Study material:
>>>

/-- Every path of a member of at most n bundles; a longer one is marked. -/
def VPath.run (v : VEnv) : Nat → VPath → List VPath
  | 0, s => [{ s with long := true }]
  | n + 1, s => (s.next v).flatMap (fun s => if s.ended then [s] else s.run v n)

/-- The start of every path (R76). -/
def VPath.entry (pc : Nat) : VPath :=
  ⟨{ Work.reset with arch := Arch.entry pc }, [], [], 0, [], 0, 0, [], 0, [], [], false, false⟩

/-! ### A team: every order of its members' events (R94, R95, R139) -/

/-- A member of a team under way: actions to come and done (latest first), ns of waits, and bundles and undo entries of its whole path. -/
structure VMember where
  left  : List (Nat × Nat × VAct)
  past  : List VAct
  extra : Nat
  b     : Nat
  u     : Nat
  deriving DecidableEq, Repr

/-- An event under way or arrived: target, event, sender, place of the `sev` in the sender's actions, its instant. -/
structure VFlag where
  dst  : Nat
  ev   : Nat
  src  : Nat
  at_  : Nat
  t    : Nat
  deriving DecidableEq, Repr

/-- A team under way: events that have not arrived yet, in the order of their sending; flags set; waits matched with the events
they took (member, place, sender, place), and whether an event was lost or a wait not ended. -/
structure VTeam where
  mems  : List VMember
  sent  : List VFlag
  flags : List VFlag
  taken : List (Nat × Nat × Nat × Nat)
  bad   : Bool
  deriving DecidableEq, Repr

/-- The instant after M at which the bundle after b others issues, u undo entries and x ns of waits on the way, with every milestone hold
of 84 ns in a region of interval I (R148, R150). -/
def vClock (I b u x : Nat) : Nat := b + x + 84 * (b / (I - 256) + u / 7160)

def VTeam.mem (t : VTeam) (i : Nat) : VMember := nth ⟨[], [], 0, 0, 0⟩ t.mems i
/-- Member i has done its next action, having waited `extra` ns so far. -/
def VTeam.step (t : VTeam) (i extra : Nat) : VTeam :=
  { t with mems := modNth ⟨[], [], 0, 0, 0⟩ (fun m => match m.left with
    | x :: l => { m with left := l, past := x.2.2 :: m.past, extra := extra }
    | [] => m) t.mems i }

/-- Whether an action concerns no other member. -/
def VAct.isLocal : VAct → Bool
  | .wait _ | .send .. | .clear _ => false
  | _ => true

/-- A milestone hold can fall on the path of a member, so that its bundles do not stand at fixed distances (R148, R150). -/
def VMember.holds (I : Nat) (m : VMember) : Bool := decide (0 < m.b / (I - 256) + m.u / 7160)

/-- The instant at which the next action of a member issues. -/
def VMember.clock (I : Nat) (m : VMember) : Nat := match m.left with
  | (b, u, _) :: _ => vClock I b u m.extra
  | [] => vClock I m.b m.u m.extra

/-- An event arrives 8 ns after its `sev` (R138). One of a member to itself has arrived by any later action of that member 8 ns on; before that it
can arrive while the member waits or has ended, or where a milestone hold can fall between. One of another member can arrive at any time. -/
def VTeam.mayArrive (I : Nat) (t : VTeam) (f : VFlag) : Bool :=
  let m := t.mem f.dst
  (t.sent.find? (fun g => g.src == f.src && g.dst == f.dst && g.ev == f.ev)) == some f &&
    (f.src != f.dst || m.holds I || decide (f.t + 8 ≤ m.clock I) || (match m.left with
      | (_, _, .wait _) :: _ => true
      | [] => true
      | _ => false))

/-- An event arrives: it is lost where its flag is set already (R139). -/
def VTeam.arrive (t : VTeam) (f : VFlag) : VTeam :=
  let same (g : VFlag) : Bool := g.dst == f.dst && g.ev == f.ev
  { t with sent := t.sent.erase f, bad := t.bad || t.flags.any same, flags := t.flags.filter (fun g => !same g) ++ [f] }

/-- The next action of member i, if it can be done now. -/
def VTeam.go (I : Nat) (t : VTeam) (i : Nat) : Option VTeam :=
  let m := t.mem i
  let at_ := m.past.length
  if t.sent.any (fun f => f.src == i && f.dst == i && decide (f.t + 8 ≤ m.clock I)) then none
  else match m.left with
  | [] => none
  | (b, u, a) :: _ =>
    match a with
    | .wait e =>
      (match t.flags.find? (fun f => f.dst == i && f.ev == e) with
        | some f =>
          let own := vClock I (b + 1) u m.extra
          some { (t.step i (m.extra + (f.t + 8 - own))) with
            flags := t.flags.filter (fun g => !(g.dst == i && g.ev == e)), taken := (i, at_, f.src, f.at_) :: t.taken }
        | none => none)
    | .send e mask =>
      let dst := (List.range t.mems.length).filter (fun p => mask.testBit p)
      some { (t.step i m.extra) with sent := t.sent ++ dst.map (fun p => ⟨p, e, i, at_, vClock I b u m.extra⟩) }
    | .clear e => some { (t.step i m.extra) with flags := t.flags.filter (fun g => !(g.dst == i && g.ev == e)) }
    | .hold (some last) => some (t.step i (m.extra + (last - vClock I (b + 1) u m.extra)))
    | .hold none => some { (t.step i m.extra) with bad := true }
    | _ => some (t.step i m.extra)

/-- Every order in which a team can do at most n things more, actions and arrivals of events: what concerns a member alone is done first; a team that
cannot go on waits without end. -/
def VTeam.run (I : Nat) : Nat → VTeam → List VTeam
  | 0, t => [t]
  | n + 1, t =>
    match ((List.range t.mems.length).filter (fun i => match (t.mem i).left with
      | x :: _ => x.2.2.isLocal
      | [] => false)).findSome? (fun i => t.go I i) with
    | some t => t.run I n
    | none =>
      match (List.range t.mems.length).filterMap (fun i => t.go I i) ++ (t.sent.filter (fun f => t.mayArrive I f)).map (fun f => t.arrive f) with
      | [] => [{ t with bad := t.bad || t.mems.any (fun m => m.left != []) }]
      | l => l.flatMap (fun t => t.run I n)

/-- Action k of member a comes before action l of member b by an event: a `sev` of a after it, taken by a wait of b before that (R94). -/
def VTeam.ordered (t : VTeam) (a k b l : Nat) : Bool :=
  t.taken.any (fun x => x.1 == b && x.2.2.1 == a && decide (k < x.2.2.2 ∧ x.2.1 < l))

/-- Two accesses can meet in a word that the members of a class share: of its partition, or an I/O word that it owns. -/
def sharedWord (g : ClsCfg) (x y : VAccess) : Bool :=
  let lo := max x.lo y.lo
  let hi := min x.hi y.hi
  x.meets y && (if x.space = 1 then g.part.any (fun p => decide (p.1 ≤ hi ∧ lo < p.1 + p.2))
    else x.space == 2 && g.owned.any (fun a => decide (lo ≤ a ∧ a ≤ hi)))

/-- Every write of a word that another member reads comes before the read (R94); of two writes of one word, and of two scheduled writes that
can be to one output at one T, one comes before the other (R95). -/
def VTeam.orderOk (g : ClsCfg) (t : VTeam) : Bool :=
  let hist (i : Nat) : List (VAct × Nat) := (t.mem i).past.reverse.zipIdx
  (List.range t.mems.length).all (fun a => (List.range t.mems.length).all (fun b => a == b ||
    (hist a).all (fun x => (hist b).all (fun y => match x.1, y.1 with
      | .access p, .access q =>
        !p.write || !sharedWord g p q || (if q.write then t.ordered a x.2 b y.2 || t.ordered b y.2 a x.2 else t.ordered a x.2 b y.2)
      | .sched lo hi tLo tHi, .sched lo' hi' tLo' tHi' =>
        !schedMeets lo hi tLo tHi lo' hi' tLo' tHi' || t.ordered a x.2 b y.2 || t.ordered b y.2 a x.2
      | _, _ => true))))

/-! ### A class -/

/-- What the verifier knows of member e of a class. -/
def vEnv (im : AppImage) (g : ClsCfg) (e : Nat) : VEnv where
  e := ⟨e % 32, by omega⟩
  code := ((im.code.find? (fun p => p.1 == e)).map (·.2)).getD []
  prof := g.profD
  det := g.det
  checks := ((im.checks.find? (fun p => p.1 == e)).map (fun p => p.2.map (·.1))).getD []
  points := ((im.points.find? (fun p => p.1 == e)).map (·.2)).getD []

/-- The paths of every member of a class, by position: a path that meets R63 issues fewer bundles than the right side has ns. -/
def classPaths (im : AppImage) (g : ClsCfg) : List (List VPath) :=
  (cfgTeam g).zipIdx.map (fun p => VPath.run (vEnv im g p.1) (latestNs g + 1) (VPath.entry (nth 0 g.entries p.2)))

/-- A team whose members take one path each. -/
def teamOf (ps : List VPath) : VTeam := ⟨ps.map (fun p => ⟨p.acts.reverse, [], 0, p.w.issued, p.undo⟩), [], [], [], false⟩

/-- Every course of a team: an action is at most one `sev` to 8 members. -/
def teamRuns (I : Nat) (paths : List (List VPath)) : List VTeam :=
  (choose paths).flatMap (fun ps => VTeam.run I (9 * (ps.map (fun p => p.acts.length)).sum + 1) (teamOf ps))

/-- What the verifier finds of a class: rows of Table 02-6 that it fails, and W (R62). A path too long for R63 makes W exceed it. -/
structure Verified where
  fails : List Nat
  wcet  : Nat
  deriving DecidableEq, Repr

/-- W and the refusals of a class of an image: every row that it fails, so that the first of them can be named (R64). -/
def verifyClass (im : AppImage) (g : ClsCfg) : Verified :=
  let paths := classPaths im g
  let runs := teamRuns im.interval paths
  ⟨paths.flatten.flatMap (·.fails) ++ (if g.det && !runs.all (fun t => t.orderOk g) then [rowDet] else []) ++
      (if runs.any (·.bad) then [rowStruct] else []),
    if paths.flatten.any (·.long) then latestNs g + 1
    else (runs.flatMap (fun t => t.mems.map (fun m => vClock im.interval m.b m.u m.extra))).foldl max 0⟩

/-- W of a class (R62). -/
def classW (im : AppImage) (g : ClsCfg) : Nat := (verifyClass im g).wcet
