/-! ### Frame memory (R388, R394) -/

/-- Bytes of a frame memory and pixels of the glass. -/
abbrev pictureBytes : Nat := 19200
abbrev panelPixels : Nat := 76800

/-- The bytes of a buffer in row order. -/
def bufferBytes (m : NMem) : List Byte := (List.range pictureBytes).map (fun i => BitVec.ofNat 8 (NMem.get m i))
/-- CRC-32 of a buffer (R394). -/
def bufferCrc (m : NMem) : Nat := crc32 (bufferBytes m)

/-- Grey level of pixel p: pixel 0 of a row stands in bits 7:6 of its first byte. -/
def pixelOf (m : NMem) (p : Nat) : Nat := fieldOf (NMem.get m (p / 4)) (7 - 2 * (p % 4)) (6 - 2 * (p % 4))

/-- The firmware loads its copy into the target buffer, with the CRC it expects. -/
def Chip.loadTarget (c : Chip) : Chip := c.modPanel (fun p => { p with tgt := p.copy, tgtCrc := bufferCrc p.copy })

/-! ### Waveform tables (R389) -/

/-- Drive code of transition i in frame k, from 1, of a table of F frames whose codes follow its first byte. -/
def driveCode (f : Nat) (codes : List Nat) (i k : Nat) : Nat :=
  let n := i * f + k - 1
  fieldOf (nth 0 codes (n / 4)) (7 - 2 * (n % 4)) (6 - 2 * (n % 4))

/-- F and the code bytes of a table as written. -/
def tableParts (bs : List Byte) : Nat × List Nat := match bs with
  | b :: r => (b.toNat, r.map BitVec.toNat)
  | [] => (0, [])

/-- A table nets zero in every transition and holds no reserved code. -/
def tableOk (bs : List Byte) : Bool :=
  let x := tableParts bs
  (List.range 20).all (fun i =>
    let l := (List.range x.1).map (fun k => driveCode x.1 x.2 i (k + 1))
    l.all (· != 3) && (l.filter (· == 1)).length == (l.filter (· == 2)).length)

/-- What a write of a band table does: its length fits F, its waveforms are accepted, and it is stored. -/
def Chip.setTable (c : Chip) (band : Nat) (bs : List Byte) : Except Nat Chip :=
  let f := (tableParts bs).1
  if bs.length ≠ 1 + 5 * f then .error 0x06070010
  else if f = 0 ∨ 64 < f ∨ tableOk bs = false then .error abRange
  else c.stored 0x2E00 (0x20 + band) bs (fun c => c.modPanel (fun p => { p with tables := modNth [] (fun _ => bs) p.tables band }))

/-- WAVEFORM_TABLE_WRITE. -/
def execWaveformTableWrite (a : Acc) (band : Fin 8) (data : List Byte) (s : State) : Host.Outcome State Fault Refusal :=
  s.onChip (fun c => c.writeOwn a 0x2E00 (0x20 + band.val) 0 data (fun c _ => c.setTable band.val data))

/-- What a write of frame rows does: first row in 2 bytes, then rows of 80 bytes. -/
def Chip.setRows (c : Chip) (data : List Byte) : Except Nat Chip :=
  let first := beNat (data.take 2)
  let rows := data.drop 2
  if 240 < first + rows.length / 80 then .error abRange
  else .ok (c.modPanel (fun p => { p with copy := (rows.zipIdx).foldl (fun m x => NMem.set m (80 * first + x.2) x.1.toNat) p.copy }))

/-- FRAME_ROWS. -/
def execFrameRows (a : Acc) (first : Nat) (rows : List Byte) (s : State) : Host.Outcome State Fault Refusal :=
  s.onChip (fun c =>
    let data := beBytes first 2 ++ rows
    c.writeOwn a 0x2E00 0x10 0 data (fun c _ => c.setRows data))

/-! ### States (0x2E00.01) and balance counters (R393) -/

abbrev pnOff : Nat := 0
abbrev pnPowering : Nat := 1
abbrev pnIdle : Nat := 2
abbrev pnUpdating : Nat := 3
abbrev pnBalancing : Nat := 4
abbrev pnRepainting : Nat := 5
abbrev pnDischarging : Nat := 6
abbrev pnDisabled : Nat := 7

def Chip.panelState (c : Chip) : Nat := c.rd 0x2E00 0x01
/-- Enter a panel state at the present instant. -/
def Chip.setPanel (c : Chip) (st : Nat) : Chip := (c.wr 0x2E00 0x01 st).modPanel (fun p => { p with idleAt := c.now })

/-- Counter of a pixel. -/
def counterOf (l : List (Nat × Int)) (p : Nat) : Int := Sparse.get (fun _ => 0) l p
/-- Largest magnitude of the counters. -/
def counterMax (l : List (Nat × Int)) : Nat := (l.map (fun p => p.2.natAbs)).foldl max 0
/-- A counter after a drive: saturating at ±127. -/
def addDrive (z d : Int) : Int := if 127 < z + d then 127 else if z + d < -127 then -127 else z + d
/-- The drive of a code. -/
def driveOf (code : Nat) : Int := if code = 1 then 1 else if code = 2 then -1 else 0

/-- The drive of pixel p in frame k of the sequence running. -/
def panelDrive (x : Panel) (r : PanelRun) (k p : Nat) : Int :=
  let a := pixelOf x.cur p
  let b := pixelOf x.tgt p
  match r.kind with
  | .partialUpd => if a = b then 0 else driveOf (driveCode r.frames r.codes (4 * a + b) k)
  | .fullUpd => driveOf (driveCode r.frames r.codes (4 * a + b) k)
  | .repaintUpd => driveOf (driveCode r.frames r.codes (16 + b) k)
  | .balance =>
    let z := counterOf x.counters p
    if 0 < z then -1 else if z < 0 then 1 else 0

/-- One drive frame of the sequence running: every counter changes by its pixel's drive. -/
def Chip.driveOne (c : Chip) : Chip :=
  match c.panel.run with
  | some r =>
    let x := c.panel
    let l := (List.range panelPixels).filterMap (fun p =>
      let z := addDrive (counterOf x.counters p) (panelDrive x r (r.k + 1) p)
      if z = 0 then none else some (p, z))
    (c.modPanel (fun x => { x with counters := l, run := some { r with k := r.k + 1 } })).wr 0x2E00 0x06 (counterMax l)
  | none => c

/-- Whether the sequence running has frames left. -/
def framesLeft (x : Panel) : Bool := match x.run with
  | some r => (match r.kind with
    | .balance => x.counters != []
    | _ => decide (r.k < r.frames))
  | none => false

/-- Row time, rows and frame time of the panel in ns (R387): 240 rows of 80 µs and a blanking of 0.8 ms. -/
abbrev rowNs : Nat := 80000
abbrev frameNs : Nat := 240 * rowNs + 800000

/-- The end of the frame under way of the sequence running. -/
def frameEnd (x : Panel) : Instant := match x.run with
  | some r => x.idleAt + (r.k + 1) * frameNs
  | none => x.idleAt

/-- DRIVE_FRAME: the frame under way ends, one frame time after the one before. -/
def execDriveFrame (t : Instant) (s : State) : Host.Outcome State Fault Refusal :=
  s.onChip (fun c => if framesLeft c.panel = true ∧ frameEnd c.panel ≤ t then (c.at_ t).driveOne else c)

/-- A balancing sequence begins (R393). -/
def Chip.beginBalance (c : Chip) : Chip :=
  let c := ((c.setPanel pnBalancing).bump 0x2E00 0x08).event 0x0E04 sevInfo 0 0 []
  c.modPanel (fun p => { p with run := some ⟨.balance, 0, [], 0⟩, balDue := false })

/-- The panel is idle; the image of a command that waits is loaded. -/
def Chip.panelIdle (c : Chip) : Chip :=
  let c := (c.setPanel pnIdle).modPanel (fun p => { p with run := none })
  if c.panel.pending.isSome then c.loadTarget else c

/-! ### Commands (R392, R395, R396) -/

/-- The table of the band in force is written. -/
def Chip.bandTable (c : Chip) : List Byte := nth [] c.panel.tables (c.rd 0x2E00 0x03)

/-- An update command: held as the one pending command; rails that are off are switched on. -/
def Chip.requestUpdate (c : Chip) (k : PanelKind) : Except Nat Chip :=
  if c.panelState = pnDisabled ∨ c.bandTable = [] then .error abState
  else
    let c := c.modPanel (fun p => { p with pending := some k })
    .ok (if c.panelState = pnOff then (c.setPanel pnPowering).loadTarget
      else if c.panel.run.isSome then c else c.loadTarget)

/-- A sequence is abandoned (R396): the frame under way completes, the picture is unknown. -/
def Chip.abandonRun (c : Chip) : Chip :=
  match c.panel.run with
  | some r =>
    let c := if framesLeft c.panel then c.driveOne else c
    let c := c.modPanel (fun p => { p with run := none, pending := none, unknown := true, balDue := decide (96 ≤ counterMax p.counters) })
    let c := c.bump 0x2E00 0x0A
    (match r.kind with
      | .balance => c
      | _ => c.event 0x0E03 sevMinor 0 0 [])
  | none => c.modPanel (fun p => { p with pending := none })

/-- The end of the last frame of a sequence that is abandoned: the frame under way completes. -/
def abandonEnd (c : Chip) : Instant := if framesLeft c.panel then frameEnd c.panel else c.now

/-- The power-off of Table 14-2 begins, counted from an instant. -/
def Chip.powerOffAt (c : Chip) (t : Instant) (st : Nat) : Chip := (c.setPanel st).modPanel (fun p => { p with idleAt := t })

/-- The rails that are on at an instant (Table 14-2): VGL, −15 V columns, +15 V columns, VGH. `since` is the start of the powering or the end
of the last frame. -/
def railsAt (st : Nat) (since t : Instant) : Bool × Bool × Bool × Bool :=
  let d := t - since
  if st = pnPowering then (true, decide (1000000 ≤ d), decide (2000000 ≤ d), decide (3000000 ≤ d))
  else if st = pnDischarging ∨ st = pnDisabled then (decide (d < 26000000), decide (d < 21000000), decide (d < 21000000), decide (d < 20000000))
  else if st = pnOff then (false, false, false, false)
  else (true, true, true, true)

/-- Every row is selected, with every column at 0 V, from the beginning of power-off until the rows are deselected at 20 ms (Table 14-2). -/
def rowsSelected (st : Nat) (since t : Instant) : Bool := decide ((st = pnDischarging ∨ st = pnDisabled) ∧ since ≤ t ∧ t < since + 20000000)

/-- The power-off of Table 14-2 that a disabled panel went through is done. -/
def Chip.discharged (c : Chip) : Bool := decide (c.panel.idleAt + 26000000 ≤ c.now)

/-- Re-enable (R396): the panel leaves state 7 for the rest of its power-off, or for the power-up that a command asked for, or for off. -/
def Chip.reEnable (c : Chip) : Chip :=
  if c.panelState = pnDisabled then
    if c.discharged = false then c.powerOffAt c.panel.idleAt pnDischarging
    else if c.panel.pending.isSome then (c.setPanel pnPowering).loadTarget
    else c.setPanel pnOff
  else c

/-- What a panel command does (0x2E00.11). -/
def Chip.panelCommand (c : Chip) (v : Nat) : Except Nat Chip :=
  match v with
  | 1 => c.requestUpdate .partialUpd
  | 2 => c.requestUpdate .fullUpd
  | 3 => .ok (if c.panel.run.isSome then c.abandonRun.powerOffAt (abandonEnd c) pnDischarging else c.abandonRun)
  | 4 => c.requestUpdate .repaintUpd
  | 5 => .ok c.reEnable
  | _ => .error abRange

/-- A panel command from the wire, if it is the one of the row. -/
def Chip.panelWrite (c : Chip) (a : Acc) (v cmd : Nat) : Chip :=
  if v = cmd then c.writeNum a 0x2E00 0x11 v (fun c _ => c.panelCommand v) else c

def execPartialUpdate (a : Acc) (v : Nat) (s : State) : Host.Outcome State Fault Refusal := s.onChip (fun c => c.panelWrite a v 1)
def execFullUpdate (a : Acc) (v : Nat) (s : State) : Host.Outcome State Fault Refusal := s.onChip (fun c => c.panelWrite a v 2)
def execPanelAbort (a : Acc) (v : Nat) (s : State) : Host.Outcome State Fault Refusal := s.onChip (fun c => c.panelWrite a v 3)
def execRepaint (a : Acc) (v : Nat) (s : State) : Host.Outcome State Fault Refusal := s.onChip (fun c => c.panelWrite a v 4)
def execReEnable (a : Acc) (v : Nat) (s : State) : Host.Outcome State Fault Refusal := s.onChip (fun c => c.panelWrite a v 5)

/-! ### Sequences -/

/-- RAILS_IN_RANGE: 5 ms after power-up began. -/
def execRailsInRange (t : Instant) (s : State) : Host.Outcome State Fault Refusal :=
  s.onChip (fun c => if c.panelState = pnPowering ∧ c.panel.idleAt + 5000000 ≤ t then (c.at_ t).setPanel pnIdle else c)

/-- A frame memory with what came to stand in it (R394). -/
def upsetBy (l : List (Nat × Nat)) (m : NMem) : NMem := l.foldl (fun m x => if x.1 < pictureBytes then NMem.set m x.1 (x.2 % 256) else m) m

/-- UPDATE_START at a frame boundary: balancing that is due goes first; a target buffer that fails its check is loaded again; an
update of an unknown picture is a repaint (R392-R394). -/
def execUpdateStart (x : BufferCheck) (s : State) : Host.Outcome State Fault Refusal :=
  s.onChip (fun c =>
    match c.panel.pending with
    | some k =>
      if c.panelState = pnIdle then
        let c := (c.at_ x.t).modPanel (fun p => { p with tgt := upsetBy x.upset p.tgt })
        if c.panel.balDue then c.beginBalance
        else if c.bandTable = [] then c
        else if bufferCrc c.panel.tgt ≠ c.panel.tgtCrc then ((c.bump 0x2E00 0x09).event 0x0E02 sevMinor 0 0 []).loadTarget
        else
          let k := if c.panel.unknown then PanelKind.repaintUpd else k
          let x := tableParts c.bandTable
          let c := c.modPanel (fun p => { p with run := some ⟨k, x.1, x.2, 0⟩, pending := none })
          c.setPanel (if k = .repaintUpd then pnRepainting else pnUpdating)
      else c
    | none => c)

<<<

Task to carry out:
Please give back, exactly as it stands above, the stretch from the line with "let x := c.panel" through the line with "is loaded. -/", and no line outside it.

Result of this task:
    let x := c.panel
    let l := (List.range panelPixels).filterMap (fun p =>
      let z := addDrive (counterOf x.counters p) (panelDrive x r (r.k + 1) p)
      if z = 0 then none else some (p, z))
    (c.modPanel (fun x => { x with counters := l, run := some { r with k := r.k + 1 } })).wr 0x2E00 0x06 (counterMax l)
  | none => c

/-- Whether the sequence running has frames left. -/
def framesLeft (x : Panel) : Bool := match x.run with
  | some r => (match r.kind with
    | .balance => x.counters != []
    | _ => decide (r.k < r.frames))
  | none => false

/-- Row time, rows and frame time of the panel in ns (R387): 240 rows of 80 µs and a blanking of 0.8 ms. -/
abbrev rowNs : Nat := 80000
abbrev frameNs : Nat := 240 * rowNs + 800000

/-- The end of the frame under way of the sequence running. -/
def frameEnd (x : Panel) : Instant := match x.run with
  | some r => x.idleAt + (r.k + 1) * frameNs
  | none => x.idleAt

/-- DRIVE_FRAME: the frame under way ends, one frame time after the one before. -/
def execDriveFrame (t : Instant) (s : State) : Host.Outcome State Fault Refusal :=
  s.onChip (fun c => if framesLeft c.panel = true ∧ frameEnd c.panel ≤ t then (c.at_ t).driveOne else c)

/-- A balancing sequence begins (R393). -/
def Chip.beginBalance (c : Chip) : Chip :=
  let c := ((c.setPanel pnBalancing).bump 0x2E00 0x08).event 0x0E04 sevInfo 0 0 []
  c.modPanel (fun p => { p with run := some ⟨.balance, 0, [], 0⟩, balDue := false })

/-- The panel is idle; the image of a command that waits is loaded. -/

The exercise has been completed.